═════ Data ═════

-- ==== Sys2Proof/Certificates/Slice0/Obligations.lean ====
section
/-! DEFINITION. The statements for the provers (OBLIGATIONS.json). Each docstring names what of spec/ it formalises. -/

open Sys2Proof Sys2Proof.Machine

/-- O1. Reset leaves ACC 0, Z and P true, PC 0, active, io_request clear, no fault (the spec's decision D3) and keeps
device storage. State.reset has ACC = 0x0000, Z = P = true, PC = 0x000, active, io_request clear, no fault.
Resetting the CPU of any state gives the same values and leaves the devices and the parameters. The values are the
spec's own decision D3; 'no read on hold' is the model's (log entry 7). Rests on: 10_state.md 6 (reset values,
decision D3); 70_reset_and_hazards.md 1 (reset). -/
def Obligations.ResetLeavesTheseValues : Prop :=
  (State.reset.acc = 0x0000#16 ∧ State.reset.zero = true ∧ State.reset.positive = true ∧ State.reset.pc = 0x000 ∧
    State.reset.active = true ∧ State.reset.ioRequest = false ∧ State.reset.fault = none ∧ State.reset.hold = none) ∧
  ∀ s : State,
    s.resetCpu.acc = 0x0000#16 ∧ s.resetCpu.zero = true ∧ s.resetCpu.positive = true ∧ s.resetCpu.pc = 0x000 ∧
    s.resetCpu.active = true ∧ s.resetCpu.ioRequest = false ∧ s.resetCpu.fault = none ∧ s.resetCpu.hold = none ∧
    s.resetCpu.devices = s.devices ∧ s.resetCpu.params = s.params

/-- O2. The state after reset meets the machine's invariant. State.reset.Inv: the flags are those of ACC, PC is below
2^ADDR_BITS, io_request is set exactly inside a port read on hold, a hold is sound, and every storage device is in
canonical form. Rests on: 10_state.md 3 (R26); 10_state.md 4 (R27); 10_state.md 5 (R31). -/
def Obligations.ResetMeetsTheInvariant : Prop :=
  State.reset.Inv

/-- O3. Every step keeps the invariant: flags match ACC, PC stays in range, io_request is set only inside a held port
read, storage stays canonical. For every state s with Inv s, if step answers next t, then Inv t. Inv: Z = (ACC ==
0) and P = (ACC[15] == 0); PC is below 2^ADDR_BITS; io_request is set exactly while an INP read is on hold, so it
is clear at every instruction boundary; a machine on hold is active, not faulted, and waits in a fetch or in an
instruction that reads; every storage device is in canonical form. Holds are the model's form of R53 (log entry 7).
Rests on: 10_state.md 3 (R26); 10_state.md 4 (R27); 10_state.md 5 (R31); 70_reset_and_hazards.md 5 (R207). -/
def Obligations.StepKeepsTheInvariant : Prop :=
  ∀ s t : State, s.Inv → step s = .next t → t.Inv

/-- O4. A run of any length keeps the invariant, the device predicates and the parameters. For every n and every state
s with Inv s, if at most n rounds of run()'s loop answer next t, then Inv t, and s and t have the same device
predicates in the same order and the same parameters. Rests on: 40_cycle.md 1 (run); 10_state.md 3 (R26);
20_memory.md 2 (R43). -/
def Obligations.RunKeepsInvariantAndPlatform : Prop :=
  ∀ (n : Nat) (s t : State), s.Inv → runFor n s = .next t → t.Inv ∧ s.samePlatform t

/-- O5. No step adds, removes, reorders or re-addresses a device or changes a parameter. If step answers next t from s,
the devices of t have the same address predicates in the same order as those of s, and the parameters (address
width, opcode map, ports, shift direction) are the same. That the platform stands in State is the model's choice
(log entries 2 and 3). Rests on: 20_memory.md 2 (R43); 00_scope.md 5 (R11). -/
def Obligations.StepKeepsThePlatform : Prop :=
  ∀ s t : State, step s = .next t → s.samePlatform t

═════
═════ Data ═════

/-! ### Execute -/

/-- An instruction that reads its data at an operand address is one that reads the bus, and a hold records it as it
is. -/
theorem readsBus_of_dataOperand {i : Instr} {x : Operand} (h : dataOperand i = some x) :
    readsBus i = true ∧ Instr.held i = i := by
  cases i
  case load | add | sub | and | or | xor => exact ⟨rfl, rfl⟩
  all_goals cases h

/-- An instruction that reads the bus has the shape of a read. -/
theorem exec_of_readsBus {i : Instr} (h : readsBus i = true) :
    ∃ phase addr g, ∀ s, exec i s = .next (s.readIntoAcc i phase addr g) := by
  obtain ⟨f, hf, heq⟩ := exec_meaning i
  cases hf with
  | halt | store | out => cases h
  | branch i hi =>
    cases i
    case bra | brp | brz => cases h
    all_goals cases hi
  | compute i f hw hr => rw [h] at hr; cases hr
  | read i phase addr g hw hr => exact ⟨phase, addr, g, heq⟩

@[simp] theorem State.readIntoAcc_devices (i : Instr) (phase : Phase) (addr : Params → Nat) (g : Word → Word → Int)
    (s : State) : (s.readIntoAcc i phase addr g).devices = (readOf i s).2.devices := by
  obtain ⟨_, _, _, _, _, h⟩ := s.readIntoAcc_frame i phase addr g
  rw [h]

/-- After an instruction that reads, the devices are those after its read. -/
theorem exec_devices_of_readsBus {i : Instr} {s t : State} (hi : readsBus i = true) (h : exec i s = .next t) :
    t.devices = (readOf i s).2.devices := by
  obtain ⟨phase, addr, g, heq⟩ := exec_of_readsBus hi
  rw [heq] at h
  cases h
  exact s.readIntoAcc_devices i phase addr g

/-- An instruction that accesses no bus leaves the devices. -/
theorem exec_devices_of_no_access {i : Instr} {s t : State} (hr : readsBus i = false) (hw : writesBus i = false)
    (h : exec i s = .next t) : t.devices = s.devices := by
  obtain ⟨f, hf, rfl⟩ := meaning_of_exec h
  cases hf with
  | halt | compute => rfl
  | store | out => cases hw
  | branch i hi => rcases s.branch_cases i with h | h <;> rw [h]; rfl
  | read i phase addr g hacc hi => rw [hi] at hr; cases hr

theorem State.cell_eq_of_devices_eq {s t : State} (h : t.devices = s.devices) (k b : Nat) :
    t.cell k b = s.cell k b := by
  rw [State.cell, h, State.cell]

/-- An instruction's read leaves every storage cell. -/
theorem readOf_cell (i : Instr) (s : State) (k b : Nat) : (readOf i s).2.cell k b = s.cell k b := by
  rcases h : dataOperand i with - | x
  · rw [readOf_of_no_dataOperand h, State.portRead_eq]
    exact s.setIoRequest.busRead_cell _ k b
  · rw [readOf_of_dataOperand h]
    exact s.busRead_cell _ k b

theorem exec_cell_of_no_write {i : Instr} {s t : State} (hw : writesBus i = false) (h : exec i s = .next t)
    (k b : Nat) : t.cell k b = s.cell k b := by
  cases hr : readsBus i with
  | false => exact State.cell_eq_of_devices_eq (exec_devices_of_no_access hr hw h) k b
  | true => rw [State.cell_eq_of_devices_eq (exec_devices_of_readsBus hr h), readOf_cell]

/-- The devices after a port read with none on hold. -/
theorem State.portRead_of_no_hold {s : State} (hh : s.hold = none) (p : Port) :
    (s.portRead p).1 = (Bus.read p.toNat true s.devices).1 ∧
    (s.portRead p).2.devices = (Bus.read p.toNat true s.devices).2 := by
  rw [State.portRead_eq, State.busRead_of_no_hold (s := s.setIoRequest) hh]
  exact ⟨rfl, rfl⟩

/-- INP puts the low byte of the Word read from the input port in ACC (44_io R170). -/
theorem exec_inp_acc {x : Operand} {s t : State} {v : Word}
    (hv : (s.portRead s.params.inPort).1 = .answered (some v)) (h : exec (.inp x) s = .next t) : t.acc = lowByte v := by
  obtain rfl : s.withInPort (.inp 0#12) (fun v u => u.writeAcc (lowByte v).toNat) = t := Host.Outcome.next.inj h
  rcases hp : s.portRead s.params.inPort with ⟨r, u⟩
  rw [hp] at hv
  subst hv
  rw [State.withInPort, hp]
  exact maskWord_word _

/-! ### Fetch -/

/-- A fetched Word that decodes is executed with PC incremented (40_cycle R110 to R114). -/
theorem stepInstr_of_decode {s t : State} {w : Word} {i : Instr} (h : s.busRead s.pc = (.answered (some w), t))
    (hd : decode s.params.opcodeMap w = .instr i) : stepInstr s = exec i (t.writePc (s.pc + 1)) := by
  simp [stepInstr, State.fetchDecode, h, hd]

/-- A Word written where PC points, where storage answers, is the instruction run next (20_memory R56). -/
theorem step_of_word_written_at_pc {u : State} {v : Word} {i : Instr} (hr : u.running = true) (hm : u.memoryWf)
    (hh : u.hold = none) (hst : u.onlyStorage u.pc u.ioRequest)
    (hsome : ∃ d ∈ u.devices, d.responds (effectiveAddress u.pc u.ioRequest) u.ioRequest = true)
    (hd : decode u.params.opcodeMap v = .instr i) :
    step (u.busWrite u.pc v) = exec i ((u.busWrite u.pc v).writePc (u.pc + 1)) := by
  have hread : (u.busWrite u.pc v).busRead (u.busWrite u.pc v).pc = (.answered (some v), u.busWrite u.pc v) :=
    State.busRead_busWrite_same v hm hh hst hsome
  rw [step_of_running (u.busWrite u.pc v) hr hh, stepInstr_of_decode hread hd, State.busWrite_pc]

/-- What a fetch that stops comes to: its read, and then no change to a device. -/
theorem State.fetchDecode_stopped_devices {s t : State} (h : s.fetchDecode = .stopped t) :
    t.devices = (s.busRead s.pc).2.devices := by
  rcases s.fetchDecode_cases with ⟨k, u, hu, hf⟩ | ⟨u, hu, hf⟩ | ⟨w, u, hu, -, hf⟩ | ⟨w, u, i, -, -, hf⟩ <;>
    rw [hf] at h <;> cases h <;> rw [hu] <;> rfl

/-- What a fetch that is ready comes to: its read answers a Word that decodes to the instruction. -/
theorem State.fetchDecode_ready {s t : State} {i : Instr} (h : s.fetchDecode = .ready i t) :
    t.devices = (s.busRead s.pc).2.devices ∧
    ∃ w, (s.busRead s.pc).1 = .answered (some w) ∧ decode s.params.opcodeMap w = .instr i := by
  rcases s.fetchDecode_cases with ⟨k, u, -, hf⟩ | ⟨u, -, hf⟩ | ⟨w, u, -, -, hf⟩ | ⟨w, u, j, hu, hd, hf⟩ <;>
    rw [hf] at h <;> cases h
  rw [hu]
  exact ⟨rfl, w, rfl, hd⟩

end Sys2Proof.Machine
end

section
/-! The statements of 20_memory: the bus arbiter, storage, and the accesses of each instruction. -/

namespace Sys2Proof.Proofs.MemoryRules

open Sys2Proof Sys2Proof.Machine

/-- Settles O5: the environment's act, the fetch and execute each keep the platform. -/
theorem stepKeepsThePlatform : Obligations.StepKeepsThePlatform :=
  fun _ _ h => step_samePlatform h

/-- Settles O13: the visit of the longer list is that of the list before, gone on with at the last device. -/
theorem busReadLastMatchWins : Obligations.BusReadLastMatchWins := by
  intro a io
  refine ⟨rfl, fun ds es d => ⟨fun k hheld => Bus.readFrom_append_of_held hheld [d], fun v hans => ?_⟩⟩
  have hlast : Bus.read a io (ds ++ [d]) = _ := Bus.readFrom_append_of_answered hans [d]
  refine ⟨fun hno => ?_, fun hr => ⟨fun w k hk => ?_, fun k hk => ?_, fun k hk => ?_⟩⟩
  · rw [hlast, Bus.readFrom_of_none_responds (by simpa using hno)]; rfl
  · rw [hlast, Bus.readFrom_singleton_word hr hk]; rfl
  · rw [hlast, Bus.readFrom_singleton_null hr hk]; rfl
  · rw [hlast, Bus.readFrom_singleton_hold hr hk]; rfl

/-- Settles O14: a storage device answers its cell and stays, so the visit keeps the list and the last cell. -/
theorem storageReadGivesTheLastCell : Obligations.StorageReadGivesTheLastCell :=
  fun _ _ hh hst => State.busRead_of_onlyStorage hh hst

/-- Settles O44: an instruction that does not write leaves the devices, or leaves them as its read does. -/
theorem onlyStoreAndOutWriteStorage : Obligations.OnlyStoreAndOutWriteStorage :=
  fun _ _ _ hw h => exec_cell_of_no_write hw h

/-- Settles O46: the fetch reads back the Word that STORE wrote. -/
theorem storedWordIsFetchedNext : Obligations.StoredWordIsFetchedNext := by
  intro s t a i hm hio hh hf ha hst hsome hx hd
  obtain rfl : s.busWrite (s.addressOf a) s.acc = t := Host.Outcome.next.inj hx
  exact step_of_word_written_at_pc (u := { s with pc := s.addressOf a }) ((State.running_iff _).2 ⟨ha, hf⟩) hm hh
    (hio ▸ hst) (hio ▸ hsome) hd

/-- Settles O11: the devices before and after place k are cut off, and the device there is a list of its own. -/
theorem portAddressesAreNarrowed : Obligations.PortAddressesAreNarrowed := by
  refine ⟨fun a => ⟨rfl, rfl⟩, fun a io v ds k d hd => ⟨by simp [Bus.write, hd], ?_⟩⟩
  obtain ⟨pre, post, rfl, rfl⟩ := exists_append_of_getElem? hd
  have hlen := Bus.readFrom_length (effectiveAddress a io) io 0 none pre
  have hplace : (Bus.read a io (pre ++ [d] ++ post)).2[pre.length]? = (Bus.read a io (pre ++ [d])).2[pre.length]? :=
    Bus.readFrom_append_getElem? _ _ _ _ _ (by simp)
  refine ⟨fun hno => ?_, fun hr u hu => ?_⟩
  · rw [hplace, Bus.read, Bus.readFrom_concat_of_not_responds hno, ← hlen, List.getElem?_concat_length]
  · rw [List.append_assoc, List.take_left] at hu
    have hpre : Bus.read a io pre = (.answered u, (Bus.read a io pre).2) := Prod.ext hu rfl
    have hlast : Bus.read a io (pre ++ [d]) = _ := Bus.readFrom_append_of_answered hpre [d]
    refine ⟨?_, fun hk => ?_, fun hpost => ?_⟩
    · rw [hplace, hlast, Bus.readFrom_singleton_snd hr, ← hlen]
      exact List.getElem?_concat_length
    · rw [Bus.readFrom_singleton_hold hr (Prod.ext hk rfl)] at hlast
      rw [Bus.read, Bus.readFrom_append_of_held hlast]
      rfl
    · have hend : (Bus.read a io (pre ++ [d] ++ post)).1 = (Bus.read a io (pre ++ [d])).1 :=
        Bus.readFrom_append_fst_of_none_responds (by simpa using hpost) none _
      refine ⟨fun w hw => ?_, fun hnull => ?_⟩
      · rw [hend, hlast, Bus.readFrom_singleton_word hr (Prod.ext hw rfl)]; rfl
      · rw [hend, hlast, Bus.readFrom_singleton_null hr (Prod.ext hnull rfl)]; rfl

═════

#### How to complete this task:
Please give again the lines above between the line holding "-- ==== Sys2Proof/Certificates/Slice0/Obligations.lean" and the line holding "def Obligations.ResetLeavesTheseValues : Prop", inclusive, exactly as they are and with nothing added.

#### Response box:
-- ==== Sys2Proof/Certificates/Slice0/Obligations.lean ====
section
/-! DEFINITION. The statements for the provers (OBLIGATIONS.json). Each docstring names what of spec/ it formalises. -/

open Sys2Proof Sys2Proof.Machine

/-- O1. Reset leaves ACC 0, Z and P true, PC 0, active, io_request clear, no fault (the spec's decision D3) and keeps
device storage. State.reset has ACC = 0x0000, Z = P = true, PC = 0x000, active, io_request clear, no fault.
Resetting the CPU of any state gives the same values and leaves the devices and the parameters. The values are the
spec's own decision D3; 'no read on hold' is the model's (log entry 7). Rests on: 10_state.md 6 (reset values,
decision D3); 70_reset_and_hazards.md 1 (reset). -/
def Obligations.ResetLeavesTheseValues : Prop :=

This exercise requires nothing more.